■ RECORD EXTRACTS:

/-- The state of an instruction's effect is kept. -/
def KeptE (T : Nat) (s : State) : Effect → Prop
  | .trap _ _ => True
  | .next t _ _ => Kept T s t
  | .jump t _ _ => Kept T s t
  | .back t _ _ => Kept T s t
  | .stop t _ => Kept T s t

theorem KeptE.trap {T : Nat} {s : State} {a b : Nat} : KeptE T s (.trap a b) := trivial
theorem KeptE.next {T : Nat} {s t : State} {c : Cycle} {k : Nat} (h : Kept T s t) : KeptE T s (.next t c k) := h
theorem KeptE.jump {T : Nat} {s t : State} {c : Cycle} {k : Nat} (h : Kept T s t) : KeptE T s (.jump t c k) := h
theorem KeptE.back {T : Nat} {s t : State} {c : Cycle} {k : Nat} (h : Kept T s t) : KeptE T s (.back t c k) := h
theorem KeptE.stop {T : Nat} {s t : State} {c : Cycle} (h : Kept T s t) : KeptE T s (.stop t c) := h

/-! ## The basic operations -/

theorem State.wr_kept {T : Nat} {r s : State} {a : Nat} {w : Word} (h : Kept T r s) (hT : Within 2 T) : Kept T r (s.wr a w) :=
  h.trans ⟨rfl, fun e => kvWf_put _ a w e, id, fun e => ⟨e, rfl⟩, fun p e => by
    cases p <;> first | rfl | (rw [hT.bit (i := Part.regs.bit) rfl] at e; cases e)⟩

theorem Memory.wf_put {x : KV (KV Byte)} {sp : Nat} {v : KV Byte} (h : Memory.wf x = true) (hv : kvWf (fun _ => (0 : Byte)) v = true) :
    Memory.wf (kvPut (fun _ => []) x sp v) = true := by
  simp only [Memory.wf, Bool.and_eq_true, List.all_eq_true] at h ⊢
  refine ⟨kvWf_put _ sp v h.1, fun e he => ?_⟩
  rcases mem_kvPut _ he with he | he
  · subst he; exact hv
  · exact h.2 e he

theorem Memory.wf_get {x : KV (KV Byte)} {sp : Nat} (h : Memory.wf x = true) : kvWf (fun _ => (0 : Byte)) (kvGet (fun _ => []) x sp) = true := by
  simp only [Memory.wf, Bool.and_eq_true, List.all_eq_true] at h
  by_cases e : kvGet (fun _ => []) x sp = []
  · rw [e]; rfl
  · exact h.2 _ (mem_of_kvGet_ne (fun _ => []) e)

theorem Memory.wf_filter {x : KV (KV Byte)} {p : Nat × KV Byte → Bool} (h : Memory.wf x = true) : Memory.wf (x.filter p) = true := by
  simp only [Memory.wf, Bool.and_eq_true, List.all_eq_true] at h ⊢
  exact ⟨kvWf_filter _ p h.1, fun e he => h.2 e (List.mem_filter.1 he).1⟩

theorem putBytes_wf {x : KV Byte} {a : Nat} {bs : List Byte} (h : kvWf (fun _ => (0 : Byte)) x = true) :
    kvWf (fun _ => (0 : Byte)) (putBytes x a bs) = true := by
  induction bs generalizing x a with
  | nil => exact h
  | cons b bs ih => exact ih (kvWf_put _ a b h)

/-- A store keeps the canonical form of the memories, and everything but memory. -/
theorem State.storeBytes_kept {T : Nat} {r s : State} {sp a : Nat} {bs : List Byte} (h : Kept T r s) (hT : Within 2048 T := by
    first | exact Within.refl _ | (refine Within.of (b := ?zb) ?zw ?ze; (case zw => assumption); (case ze => decide))) :
    Kept T r (s.storeBytes sp a bs) :=
  h.trans ⟨rfl, id, fun e => Memory.wf_put e (putBytes_wf (Memory.wf_get e)), fun e => ⟨e, rfl⟩, fun p e => by
    cases p <;> first | rfl | (rw [hT.bit (i := Part.mem.bit) rfl] at e; cases e)⟩

theorem State.zeroSpace_kept {T : Nat} {r s : State} {sp : Nat} (h : Kept T r s) (hT : Within 2048 T := by
    first | exact Within.refl _ | (refine Within.of (b := ?zb) ?zw ?ze; (case zw => assumption); (case ze => decide))) : Kept T r (s.zeroSpace sp) :=
  h.trans ⟨rfl, id, fun e => Memory.wf_put (v := []) e rfl, fun e => ⟨e, rfl⟩, fun p e => by
    cases p <;> first | rfl | (rw [hT.bit (i := Part.mem.bit) rfl] at e; cases e)⟩

theorem State.bufClear_kept {T : Nat} {r s : State} (h : Kept T r s) (hT : Within 2 T := by
    first | exact Within.refl _ | (refine Within.of (b := ?zb) ?zw ?ze; (case zw => assumption); (case ze => decide))) : Kept T r s.bufClear :=
  h.trans ⟨rfl, fun e => kvWf_filter _ _ e, id, fun e => ⟨e, rfl⟩, fun p e => by
    cases p <;> first | rfl | (rw [hT.bit (i := Part.regs.bit) rfl] at e; cases e)⟩

/-! ## Further rules -/

theorem Kept.cut {T : Nat} {r x : State} {P : Prop} (a : Kept T r x) (b : Kept T r x → P) : P := b a
/-- A record update: each part stays or lies in the set. -/
theorem Kept.mk' {T : Nat} {r s : State}
    {clk : Clk} {cel : CelSt} {fns : KV FnSt} {sec : SecSt} {ports : KV Port} {rebind : Option Nat} {fab : FabSt} {bin : BinSt} {inj :
    InjSt} {fp : FpConfig} {lanes : KV LaneSt} {tsk : TskSt} {frc : KV FrcSt} {uch : KV UchSt} {uchGrp : KV UchGrp} {eth : EthSt} {olc
    : OlcSt} {lft : LftSt} {dma : KV DmaChan} {ecc : KV Nat} {pwr : PwrSt} {tim : TimSt} {outbox : List Out}
    (h : Kept T r s) (k : clk.running = s.clk.running) (x : clk.six = s.clk.six)
    (h0 : clk = s.clk ∨ Within 1 T := by
      first
        | (refine Or.inr (Within.of (b := ?zb) ?zw ?ze); (case zw => assumption); (case ze => decide))
        | exact Or.inl rfl)
    (h2 : cel = s.cel ∨ Within 4 T := by
      first
        | (refine Or.inr (Within.of (b := ?zb) ?zw ?ze); (case zw => assumption); (case ze => decide))
        | exact Or.inl rfl)
    (h3 : fns = s.fns ∨ Within 8 T := by
      first
        | (refine Or.inr (Within.of (b := ?zb) ?zw ?ze); (case zw => assumption); (case ze => decide))
        | exact Or.inl rfl)
    (h4 : sec = s.sec ∨ Within 16 T := by
      first
        | (refine Or.inr (Within.of (b := ?zb) ?zw ?ze); (case zw => assumption); (case ze => decide))
        | exact Or.inl rfl)
    (h5 : ports = s.ports ∨ Within 32 T := by
      first
        | (refine Or.inr (Within.of (b := ?zb) ?zw ?ze); (case zw => assumption); (case ze => decide))
        | exact Or.inl rfl)
    (h6 : rebind = s.rebind ∨ Within 64 T := by
      first
        | (refine Or.inr (Within.of (b := ?zb) ?zw ?ze); (case zw => assumption); (case ze => decide))
        | exact Or.inl rfl)
    (h7 : fab = s.fab ∨ Within 128 T := by
      first
        | (refine Or.inr (Within.of (b := ?zb) ?zw ?ze); (case zw => assumption); (case ze => decide))
        | exact Or.inl rfl)
    (h8 : bin = s.bin ∨ Within 256 T := by
      first
        | (refine Or.inr (Within.of (b := ?zb) ?zw ?ze); (case zw => assumption); (case ze => decide))
        | exact Or.inl rfl)
    (h9 : inj = s.inj ∨ Within 512 T := by
      first
        | (refine Or.inr (Within.of (b := ?zb) ?zw ?ze); (case zw => assumption); (case ze => decide))
        | exact Or.inl rfl)
    (h10 : fp = s.fp ∨ Within 1024 T := by
      first
        | (refine Or.inr (Within.of (b := ?zb) ?zw ?ze); (case zw => assumption); (case ze => decide))
        | exact Or.inl rfl)
    (h12 : lanes = s.lanes ∨ Within 4096 T := by
      first
        | (refine Or.inr (Within.of (b := ?zb) ?zw ?ze); (case zw => assumption); (case ze => decide))
        | exact Or.inl rfl)
    (h13 : tsk = s.tsk ∨ Within 8192 T := by
      first
        | (refine Or.inr (Within.of (b := ?zb) ?zw ?ze); (case zw => assumption); (case ze => decide))
        | exact Or.inl rfl)
    (h14 : frc = s.frc ∨ Within 16384 T := by
      first
        | (refine Or.inr (Within.of (b := ?zb) ?zw ?ze); (case zw => assumption); (case ze => decide))
        | exact Or.inl rfl)
    (h15 : uch = s.uch ∨ Within 32768 T := by
      first
        | (refine Or.inr (Within.of (b := ?zb) ?zw ?ze); (case zw => assumption); (case ze => decide))
        | exact Or.inl rfl)
    (h16 : uchGrp = s.uchGrp ∨ Within 65536 T := by
      first
        | (refine Or.inr (Within.of (b := ?zb) ?zw ?ze); (case zw => assumption); (case ze => decide))
        | exact Or.inl rfl)
    (h17 : eth = s.eth ∨ Within 131072 T := by
      first
        | (refine Or.inr (Within.of (b := ?zb) ?zw ?ze); (case zw => assumption); (case ze => decide))
        | exact Or.inl rfl)
    (h18 : olc = s.olc ∨ Within 262144 T := by
      first
        | (refine Or.inr (Within.of (b := ?zb) ?zw ?ze); (case zw => assumption); (case ze => decide))
        | exact Or.inl rfl)
    (h19 : lft = s.lft ∨ Within 524288 T := by
      first
        | (refine Or.inr (Within.of (b := ?zb) ?zw ?ze); (case zw => assumption); (case ze => decide))
        | exact Or.inl rfl)
    (h20 : dma = s.dma ∨ Within 1048576 T := by
      first
        | (refine Or.inr (Within.of (b := ?zb) ?zw ?ze); (case zw => assumption); (case ze => decide))
        | exact Or.inl rfl)
    (h21 : ecc = s.ecc ∨ Within 2097152 T := by
      first
        | (refine Or.inr (Within.of (b := ?zb) ?zw ?ze); (case zw => assumption); (case ze => decide))
        | exact Or.inl rfl)
    (h22 : pwr = s.pwr ∨ Within 4194304 T := by
      first
        | (refine Or.inr (Within.of (b := ?zb) ?zw ?ze); (case zw => assumption); (case ze => decide))
        | exact Or.inl rfl)
    (h23 : tim = s.tim ∨ Within 8388608 T := by
      first
        | (refine Or.inr (Within.of (b := ?zb) ?zw ?ze); (case zw => assumption); (case ze => decide))
        | exact Or.inl rfl)
    (h24 : outbox = s.outbox ∨ Within 16777216 T := by
      first
        | (refine Or.inr (Within.of (b := ?zb) ?zw ?ze); (case zw => assumption); (case ze => decide))
        | exact Or.inl rfl) :
    Kept T r
      ⟨clk, s.regs, cel, fns, sec, ports, rebind, fab, bin, inj, fp, s.mem, lanes, tsk, frc, uch, uchGrp, eth, olc, lft, dma, ecc,
      pwr, tim, outbox, s.pending⟩ := by
  refine h.trans ⟨rfl, id, id, fun e => ⟨k.trans e, x⟩, fun p e => ?_⟩
  cases p with
    | clk => exact Or.resolve_right h0 (fun x => by
      have y : T.testBit 0 = true := x.bit (by decide)
      rw [show T.testBit 0 = false from e] at y; cases y)
    | regs => exact rfl
    | cel => exact Or.resolve_right h2 (fun x => by
      have y : T.testBit 2 = true := x.bit (by decide)
      rw [show T.testBit 2 = false from e] at y; cases y)
    | fns => exact Or.resolve_right h3 (fun x => by
      have y : T.testBit 3 = true := x.bit (by decide)
      rw [show T.testBit 3 = false from e] at y; cases y)
    | sec => exact Or.resolve_right h4 (fun x => by
      have y : T.testBit 4 = true := x.bit (by decide)
      rw [show T.testBit 4 = false from e] at y; cases y)
    | ports => exact Or.resolve_right h5 (fun x => by
      have y : T.testBit 5 = true := x.bit (by decide)
      rw [show T.testBit 5 = false from e] at y; cases y)
    | rebind => exact Or.resolve_right h6 (fun x => by
      have y : T.testBit 6 = true := x.bit (by decide)
      rw [show T.testBit 6 = false from e] at y; cases y)
    | fab => exact Or.resolve_right h7 (fun x => by
      have y : T.testBit 7 = true := x.bit (by decide)
      rw [show T.testBit 7 = false from e] at y; cases y)
    | bin => exact Or.resolve_right h8 (fun x => by
      have y : T.testBit 8 = true := x.bit (by decide)
      rw [show T.testBit 8 = false from e] at y; cases y)
    | inj => exact Or.resolve_right h9 (fun x => by
      have y : T.testBit 9 = true := x.bit (by decide)
      rw [show T.testBit 9 = false from e] at y; cases y)
    | fp => exact Or.resolve_right h10 (fun x => by
      have y : T.testBit 10 = true := x.bit (by decide)
      rw [show T.testBit 10 = false from e] at y; cases y)
    | mem => exact rfl
    | lanes => exact Or.resolve_right h12 (fun x => by
      have y : T.testBit 12 = true := x.bit (by decide)
      rw [show T.testBit 12 = false from e] at y; cases y)
    | tsk => exact Or.resolve_right h13 (fun x => by
      have y : T.testBit 13 = true := x.bit (by decide)
      rw [show T.testBit 13 = false from e] at y; cases y)
    | frc => exact Or.resolve_right h14 (fun x => by
      have y : T.testBit 14 = true := x.bit (by decide)
      rw [show T.testBit 14 = false from e] at y; cases y)
    | uch => exact Or.resolve_right h15 (fun x => by
      have y : T.testBit 15 = true := x.bit (by decide)
      rw [show T.testBit 15 = false from e] at y; cases y)
    | uchGrp => exact Or.resolve_right h16 (fun x => by
      have y : T.testBit 16 = true := x.bit (by decide)
      rw [show T.testBit 16 = false from e] at y; cases y)
    | eth => exact Or.resolve_right h17 (fun x => by
      have y : T.testBit 17 = true := x.bit (by decide)
      rw [show T.testBit 17 = false from e] at y; cases y)
    | olc => exact Or.resolve_right h18 (fun x => by
      have y : T.testBit 18 = true := x.bit (by decide)
      rw [show T.testBit 18 = false from e] at y; cases y)
    | lft => exact Or.resolve_right h19 (fun x => by
      have y : T.testBit 19 = true := x.bit (by decide)
      rw [show T.testBit 19 = false from e] at y; cases y)
    | dma => exact Or.resolve_right h20 (fun x => by
      have y : T.testBit 20 = true := x.bit (by decide)
      rw [show T.testBit 20 = false from e] at y; cases y)
    | ecc => exact Or.resolve_right h21 (fun x => by
      have y : T.testBit 21 = true := x.bit (by decide)
      rw [show T.testBit 21 = false from e] at y; cases y)
    | pwr => exact Or.resolve_right h22 (fun x => by
      have y : T.testBit 22 = true := x.bit (by decide)
      rw [show T.testBit 22 = false from e] at y; cases y)
    | tim => exact Or.resolve_right h23 (fun x => by
      have y : T.testBit 23 = true := x.bit (by decide)
      rw [show T.testBit 23 = false from e] at y; cases y)
    | outbox => exact Or.resolve_right h24 (fun x => by
      have y : T.testBit 24 = true := x.bit (by decide)
      rw [show T.testBit 24 = false from e] at y; cases y)
/-- Memory written as a whole, in canonical form. -/
theorem Kept.putMem {T : Nat} {r s : State} {x : KV (KV Byte)} (h : Kept T r s) (w : Memory.wf r.mem = true → Memory.wf x = true)
    (hT : Within 2048 T) : Kept T r { s with mem := x } :=
  ⟨h.pending, h.regs, w, h.six, fun p e => by
    refine Part.same_trans (h.parts p e) ?_
    cases p <;> first | rfl | (have y : T.testBit 11 = true := hT.bit (by decide); rw [show T.testBit 11 = false from e] at y; cases y)⟩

■ PROBLEM TO SOLVE: Could you retype exactly the lines above, starting at the line that contains "rw [show T.testBit 16" and ending at the line that contains "refine Part.same_trans (h.parts p e) ?_", and nothing more?

■ EXERCISE RESULT:
      rw [show T.testBit 16 = false from e] at y; cases y)
    | eth => exact Or.resolve_right h17 (fun x => by
      have y : T.testBit 17 = true := x.bit (by decide)
      rw [show T.testBit 17 = false from e] at y; cases y)
    | olc => exact Or.resolve_right h18 (fun x => by
      have y : T.testBit 18 = true := x.bit (by decide)
      rw [show T.testBit 18 = false from e] at y; cases y)
    | lft => exact Or.resolve_right h19 (fun x => by
      have y : T.testBit 19 = true := x.bit (by decide)
      rw [show T.testBit 19 = false from e] at y; cases y)
    | dma => exact Or.resolve_right h20 (fun x => by
      have y : T.testBit 20 = true := x.bit (by decide)
      rw [show T.testBit 20 = false from e] at y; cases y)
    | ecc => exact Or.resolve_right h21 (fun x => by
      have y : T.testBit 21 = true := x.bit (by decide)
      rw [show T.testBit 21 = false from e] at y; cases y)
    | pwr => exact Or.resolve_right h22 (fun x => by
      have y : T.testBit 22 = true := x.bit (by decide)
      rw [show T.testBit 22 = false from e] at y; cases y)
    | tim => exact Or.resolve_right h23 (fun x => by
      have y : T.testBit 23 = true := x.bit (by decide)
      rw [show T.testBit 23 = false from e] at y; cases y)
    | outbox => exact Or.resolve_right h24 (fun x => by
      have y : T.testBit 24 = true := x.bit (by decide)
      rw [show T.testBit 24 = false from e] at y; cases y)
/-- Memory written as a whole, in canonical form. -/
theorem Kept.putMem {T : Nat} {r s : State} {x : KV (KV Byte)} (h : Kept T r s) (w : Memory.wf r.mem = true → Memory.wf x = true)
    (hT : Within 2048 T) : Kept T r { s with mem := x } :=
  ⟨h.pending, h.regs, w, h.six, fun p e => by
    refine Part.same_trans (h.parts p e) ?_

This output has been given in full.